PS: since my first post the drops did not increase on eth2…so it is timely manner…what is a good reason for firewall stopped attack

yorik · March 22, 2021, 11:38am

I’ve checked and firewall isn’t related to interface drops. I was adding a rule with -j DROP into different tables and tried to send packets and that didn’t change any of dropped counters (ip -s l or ethtool -S eth1). Also different network card drivers report drops and errors differently. I think the truth is only in the source code.

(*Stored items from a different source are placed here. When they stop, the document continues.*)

-- ==== Sys2Proof/Laws/PerInstr.lean ====
section
/-! SUPPORT. The statements made once per instruction. EncodeArea: the word that the encoder gives a kernel form
holds the form's opcode, guard and operand area, whatever their values. -/

namespace Sys2Proof.Laws

open Sys2Proof

/-- The fields of R23 of an instruction's word are the instruction's own. -/
def EncodeArea.Statement (i : Instr) : Prop :=
  ∀ w, encodeWord i = some w → some (wOpc w) = opcOf i ∧ some (wHdr w) = hdrOf i ∧ wArea w = areaOf i
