theorem core_setCore_ne (j : CoreId) (h : j ≠ k) : (s.setCore k c).core j = s.core j := by
  simp only [State.core, State.setCore, Fin.getElem_fin]
  exact Vector.getElem_set_ne _ _ (fun q => h (Fin.ext q.symm))

@[simp] theorem core_modCore_self (f : Core → Core) : (s.modCore k f).core k = f (s.core k) := core_setCore_self _ _ _

theorem core_modCore_ne (f : Core → Core) (j : CoreId) (h : j ≠ k) : (s.modCore k f).core j = s.core j :=
  core_setCore_ne _ _ _ _ h

@[simp] theorem core_modDev (f : Dev → Dev) : (s.modDev f).core k = s.core k := rfl
@[simp] theorem core_bumpFree : s.bumpFree.core k = s.core k := rfl

@[simp] theorem here_modHere (f : Core → Core) : (s.modHere f).here = f s.here := core_modCore_self _ _ _
@[simp] theorem here_modArch (f : Arch → Arch) : (s.modArch f).here = s.here.modArch f := core_modCore_self _ _ _
@[simp] theorem here_modDev (f : Dev → Dev) : (s.modDev f).here = s.here := rfl
@[simp] theorem here_bumpFree : s.bumpFree.here = s.here := rfl
@[simp] theorem arch_modArch (f : Arch → Arch) : (s.modArch f).arch = f s.arch := by simp [State.arch, Core.modArch]
@[simp] theorem arch_modDev (f : Dev → Dev) : (s.modDev f).arch = s.arch := rfl
@[simp] theorem eng_modDev (f : Dev → Dev) : (s.modDev f).eng = s.eng := rfl

theorem core_modHere_ne (f : Core → Core) (j : CoreId) (h : j ≠ s.cur.core) : (s.modHere f).core j = s.core j :=
  core_modCore_ne _ _ _ _ h
theorem core_modArch_ne (f : Arch → Arch) (j : CoreId) (h : j ≠ s.cur.core) : (s.modArch f).core j = s.core j :=
  core_modHere_ne _ _ _ h
theorem core_modEng_ne (f : Eng → Eng) (j : CoreId) (h : j ≠ s.cur.core) : (s.modEng f).core j = s.core j :=
  core_modArch_ne _ _ _ h

@[simp] theorem coreModArch_arch (f : Arch → Arch) : (c.modArch f).arch = f c.arch := rfl
@[simp] theorem coreModArch_xq (f : Arch → Arch) : (c.modArch f).xq = c.xq := rfl
@[simp] theorem coreModArch_nextCmd (f : Arch → Arch) : (c.modArch f).nextCmd = c.nextCmd := rfl
@[simp] theorem coreModArch_hold (f : Arch → Arch) : (c.modArch f).hold = c.hold := rfl
@[simp] theorem coreModArch_nextHold (f : Arch → Arch) : (c.modArch f).nextHold = c.nextHold := rfl
@[simp] theorem coreModArch_ckpts (f : Arch → Arch) : (c.modArch f).ckpts = c.ckpts := rfl
@[simp] theorem coreModArch_cpCount (f : Arch → Arch) : (c.modArch f).cpCount = c.cpCount := rfl
@[simp] theorem coreModArch_cpReq (f : Arch → Arch) : (c.modArch f).cpReq = c.cpReq := rfl
@[simp] theorem coreModArch_panWait (f : Arch → Arch) : (c.modArch f).panWait = c.panWait := rfl
@[simp] theorem coreModArch_shadows (f : Arch → Arch) : (c.modArch f).shadows = c.shadows := rfl
@[simp] theorem coreModArch_region (f : Arch → Arch) : (c.modArch f).region = c.region := rfl
@[simp] theorem coreModArch_recov (f : Arch → Arch) : (c.modArch f).recov = c.recov := rfl
@[simp] theorem coreModArch_attLoop (f : Arch → Arch) : (c.modArch f).attLoop = c.attLoop := rfl
@[simp] theorem coreModArch_restart (f : Arch → Arch) : (c.modArch f).restart = c.restart := rfl
@[simp] theorem coreModArch_strikes (f : Arch → Arch) : (c.modArch f).strikes = c.strikes := rfl
@[simp] theorem coreModArch_rgstrk (f : Arch → Arch) : (c.modArch f).rgstrk = c.rgstrk := rfl
@[simp] theorem coreModArch_rgroll (f : Arch → Arch) : (c.modArch f).rgroll = c.rgroll := rfl
@[simp] theorem coreModArch_rgrec (f : Arch → Arch) : (c.modArch f).rgrec = c.rgrec := rfl
@[simp] theorem coreModArch_rgdisc (f : Arch → Arch) : (c.modArch f).rgdisc = c.rgdisc := rfl
@[simp] theorem coreModArch_sigdrop (f : Arch → Arch) : (c.modArch f).sigdrop = c.sigdrop := rfl
@[simp] theorem coreModArch_task (f : Arch → Arch) : (c.modArch f).task = c.task := rfl
@[simp] theorem coreModArch_real (f : Arch → Arch) : (c.modArch f).real = c.real := rfl
@[simp] theorem coreModArch_lastCtx (f : Arch → Arch) : (c.modArch f).lastCtx = c.lastCtx := rfl
@[simp] theorem coreModArch_saved (f : Arch → Arch) : (c.modArch f).saved = c.saved := rfl
@[simp] theorem coreModArch_preempt (f : Arch → Arch) : (c.modArch f).preempt = c.preempt := rfl
@[simp] theorem coreModArch_svcs (f : Arch → Arch) : (c.modArch f).svcs = c.svcs := rfl
@[simp] theorem coreModArch_chq (f : Arch → Arch) : (c.modArch f).chq = c.chq := rfl
@[simp] theorem coreModArch_pushTurn (f : Arch → Arch) : (c.modArch f).pushTurn = c.pushTurn := rfl
@[simp] theorem coreModArch_chcred (f : Arch → Arch) : (c.modArch f).chcred = c.chcred := rfl
@[simp] theorem coreModArch_tlb (f : Arch → Arch) : (c.modArch f).tlb = c.tlb := rfl
@[simp] theorem coreModArch_heldPlace (f : Arch → Arch) : (c.modArch f).heldPlace = c.heldPlace := rfl
@[simp] theorem coreModArch_heldScr (f : Arch → Arch) : (c.modArch f).heldScr = c.heldScr := rfl
@[simp] theorem coreModArch_flushAsk (f : Arch → Arch) : (c.modArch f).flushAsk = c.flushAsk := rfl
@[simp] theorem coreModArch_chEarn (f : Arch → Arch) : (c.modArch f).chEarn = c.chEarn := rfl
@[simp] theorem coreModArch_rx (f : Arch → Arch) : (c.modArch f).rx = c.rx := rfl
@[simp] theorem coreModArch_ringIn (f : Arch → Arch) : (c.modArch f).ringIn = c.ringIn := rfl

I’m on 5.1.10 right now. The drop rate is very small and infrequent, but still noticeable. I hope there will be some time to do proper tests during upcoming holidays.

AreYouLoco · March 23, 2021, 5:31pm

Post your full ethtool -S for the interface that you experience drops and also try to monitor what process is using cpu at the time with htop.

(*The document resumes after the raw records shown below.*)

theorem exec_spld_done {h : Hdr} {f : SI} {s : State} (hr : runs (.spld h f) h s) (ha : f.imm.toNat % subBytes f.sub = 0) :
    exec (.spld h f) s = .next (s.wordDone
      ((s.setG f.d (extend f.sub (Store.run 0 s.eng.spill f.imm.toNat (subBytes f.sub)))).notePoison
        (marked s.eng.spillP 64 f.imm.toNat (subBytes f.sub)))) := by
  have hexec : exec (.spld h f) s = execSpld h f s := rfl
  rw [hexec, execSpld]
  exact runWord_done hr (misalign_aligned ha _) (panRoom_notePoison (panRoom_setG s _ _) _)

/-- The state in which SPST has stored. -/
def spilled (f : SI) (s : State) : State :=
  s.modHere (fun c => c.spillWrite s.cur.th f.imm.toNat (storeBytes f.sub (s.g f.d)) false)

theorem exec_spst_done {h : Hdr} {f : SI} {s : State} (hr : runs (.spst h f) h s) (ha : f.imm.toNat % subBytes f.sub = 0)
    (hroom : s.here.shadUsed < 2048) : exec (.spst h f) s = .next (s.wordDone (spilled f s)) := by
  have hexec : exec (.spst h f) s = execSpst h f s := rfl
  rw [hexec, execSpst]
  refine runWord_done hr (misalign_aligned ha _) ?_
  have hgran := aligned_one_granule (32 * s.cur.th.code.toNat) ha
  refine panRoom_one_granule (st := .spill) (w := .own) (gran := 512) (first := s.cur.th.code.toNat * 16384 + f.imm.toNat)
    hroom (subBytes_ne_zero f.sub) (by omega) ?_ ?_
  · rw [spilled, here_modHere, Core.spillWrite, storeBytes_length]
    rfl
  · rw [spilled, here_modHere, Core.spillWrite]
    exact shadeRun_hold _ _ _ _ _ _

theorem spilled_eng_g (f : SI) (s : State) : (spilled f s).eng.g = s.eng.g := by
  rw [spilled, eng_modHere]
  simp [Core.spillWrite]
  rfl

theorem spilled_spill (f : SI) (s : State) (a : Nat) : Store.get 0 (spilled f s).eng.spill a =
    if f.imm.toNat ≤ a ∧ a < f.imm.toNat + subBytes f.sub then BitVec.ofNat 8 ((s.g f.d).toNat / 256 ^ (a - f.imm.toNat))
    else Store.get 0 s.eng.spill a := by
  rw [spilled, eng_modHere, spillWrite_spill, get_put_storeBytes]
  rfl

/-! ### Parameter windows (R92, R93) -/

theorem exec_pld_unbound {h : Hdr} {f : SI} {s : State} (hr : runs (.pld h f) h s)
    (hw : s.arch.wins[(f.n.extractLsb' 0 3).toNat] = none) :
    exec (.pld h f) s = .next (s.trap Code.paramUnbound (some (s.g f.a + f.imm.signExtend 64))) := by
  have hexec : exec (.pld h f) s = execPld h f s := rfl
  rw [hexec, execPld, runWord_runs hr]
  simp only [hw, BitVec.ofNat_toNat, BitVec.setWidth_eq]
  rfl

/-- What PLD leaves: d, the mark of poison, OOB of its window when it has read beyond the bound (R92). -/
def windowLoaded (f : SI) (w : Window) (o : Nat) (s : State) : State :=
  let t := (s.setG f.d (extend f.sub (s.windowBytes w o (subBytes f.sub)))).notePoison (s.windowPoison w o (subBytes f.sub))
  let t := if w.size < o + subBytes f.sub then
      t.modArch (fun a => { a with pwstat := a.pwstat ||| ((1 : W32) <<< (f.n.extractLsb' 0 3).toNat) })
    else t
  t.bumpFree

theorem panRoom_modArch {s t : State} (h : panRoom s t) (f : Arch → Arch) : panRoom s (t.modArch f) := by
  rw [panRoom, here_modArch]
  exact h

yorik · May 31, 2021, 1:27pm

I’ve fixed the problem by finally migrating to custom build router (ibm server with debian). Finally everything works well and reliably for me.

Good luck you all straggling with turris.

niall · December 2, 2021, 3:44pm

I’ve had trouble with dropped packets on eth2 (WAN) just in the last couple of weeks, on an Omnia running 5.3.1 HBT. Unpredictably, my connection changes from stable to “yo-yo mode” or back again. When my uplink is usable, I cannot count on its continued availability; when it is not usable, I have no idea when it will work again.

RIPE Atlas gives an idea of the trouble.

AreYouLoco · December 2, 2021, 4:25pm

I would consider asking your ISP if they dont have some trouble. Most likely dirty RJ-45 plug.

niall · December 3, 2021, 11:44am

ISP has been as helpful as possible. They have detected and repaired a fault in the copper connection to the FTTC cabinet (some 400m away) and have also given me a new CPE unit (DSL modem/router), leaving the old one with me as well. I use it in bridge mode, as I don’t want an extra router in cascade with my Turris.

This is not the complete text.